Translational efficiency is subject to extensive regulation. However, the factors influencing such regulation are poorly understood. In Caenorhabditis elegans, 62% of genes are trans-spliced to a specific spliced leader (SL1), which replaces part of the native 5′ untranslated region (5′ UTR). Given the pivotal role the 5′ UTR plays in the regulation of translational efficiency, we hypothesized that SL1 trans-splicing functions to regulate translational efficiency. With genome-wide analysis on Ribo-seq data, polysome profiling experiments, and CRISPR-Cas9–based genetic manipulation of trans-splicing sites, we found four lines of evidence in support of this hypothesis. First, SL1 trans-spliced genes have higher translational efficiencies than non-trans-spliced genes. Second, SL1 trans-spliced genes have higher translational efficiencies than non-trans-spliced orthologous genes in other nematode species. Third, an SL1 trans-spliced isoform has higher translational efficiency than the non-trans-spliced isoform of the same gene. Fourth, deletion of trans-splicing sites of endogenous genes leads to reduced translational efficiency. Importantly, we demonstrated that SL1 trans-splicing plays a key role in enhancing translational efficiencies of essential genes. We further discovered that SL1 trans-splicing likely enhances translational efficiency by shortening the native 5′ UTRs, hence reducing the presence of upstream start codons (uAUG) and weakening mRNA secondary structures. Taken together, our study elucidates the global function of trans-splicing in enhancing translational efficiency in nematodes, paving the way for further understanding the genomic mechanisms of translational regulation.

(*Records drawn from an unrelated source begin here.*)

-- ==== Sys2Proof/Machine/Operands.lean ====
section
/-! DEFINITION. Operands that come from and go to the data registers, byte `j` at bits `8j+7:8j` (20_memory R58). -/

namespace Sys2Proof.Machine

/-- Byte `j` of a word: `v[8j+7:8j]` (00_scope R14; 20_memory R58). -/
def wordByte (v : Word) (j : Nat) : Byte := v.extractLsb' (8 * j) 8

/-- The bytes an ABSORB of `nb` bytes takes from `DIN`, in order `j = 0, 1, …` (43_commands R174). -/
def dinBytes (nb : Nat) (din : Word) : List Byte := (List.range nb).map (wordByte din)

/-- The word whose byte `j` is the `j`-th byte of the list, bytes past the list's end 0 (43_commands R190; 20_memory
R58). -/
def packWord : List Byte → Word
  | [] => 0
  | b :: bs => (packWord bs <<< 8) ||| b.setWidth 32

end Sys2Proof.Machine
end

翻译效率受到广泛的监管。但是，影响这种调节的因素知之甚少。在秀丽隐杆线虫，基因62％的反式剪接到一个特定的剪接前导（SL1），它取代了天然的5'非翻译区（5'UTR）的一部分。鉴于5'UTR中的翻译效率的调节起着举足轻重的作用，我们推测SL1反式剪接功能调节翻译效率。通过对Ribo-seq数据进行全基因组分析，多核糖体谱分析实验以及基于CRISPR-Cas9的反式剪接位点遗传操作，我们发现了四行证据支持这一假说。首先，SL1反剪接的基因具有比非更高翻译效率的反式剪接的基因。其次，SL1反式剪接的基因具有比非更高翻译效率反式拼接在其他线虫种类同源基因。第三，SL1反式叠接同种型具有比非更高翻译效率的反式同基因剪接同种型。第四，内源基因反式剪接位点的缺失导致翻译效率降低。重要的是，我们证明了SL1反式拼接在增强必需基因的翻译效率关键作用。我们进一步发现SL1反剪接可能通过缩短天然的5'UTR来提高翻译效率，从而减少了上游起始密码子（uAUG）的存在并削弱了mRNA的二级结构。总之，我们的研究阐明的全局函数反在提高线虫翻译效率拼接，从而为进一步理解转录调控的基因组机制的方式。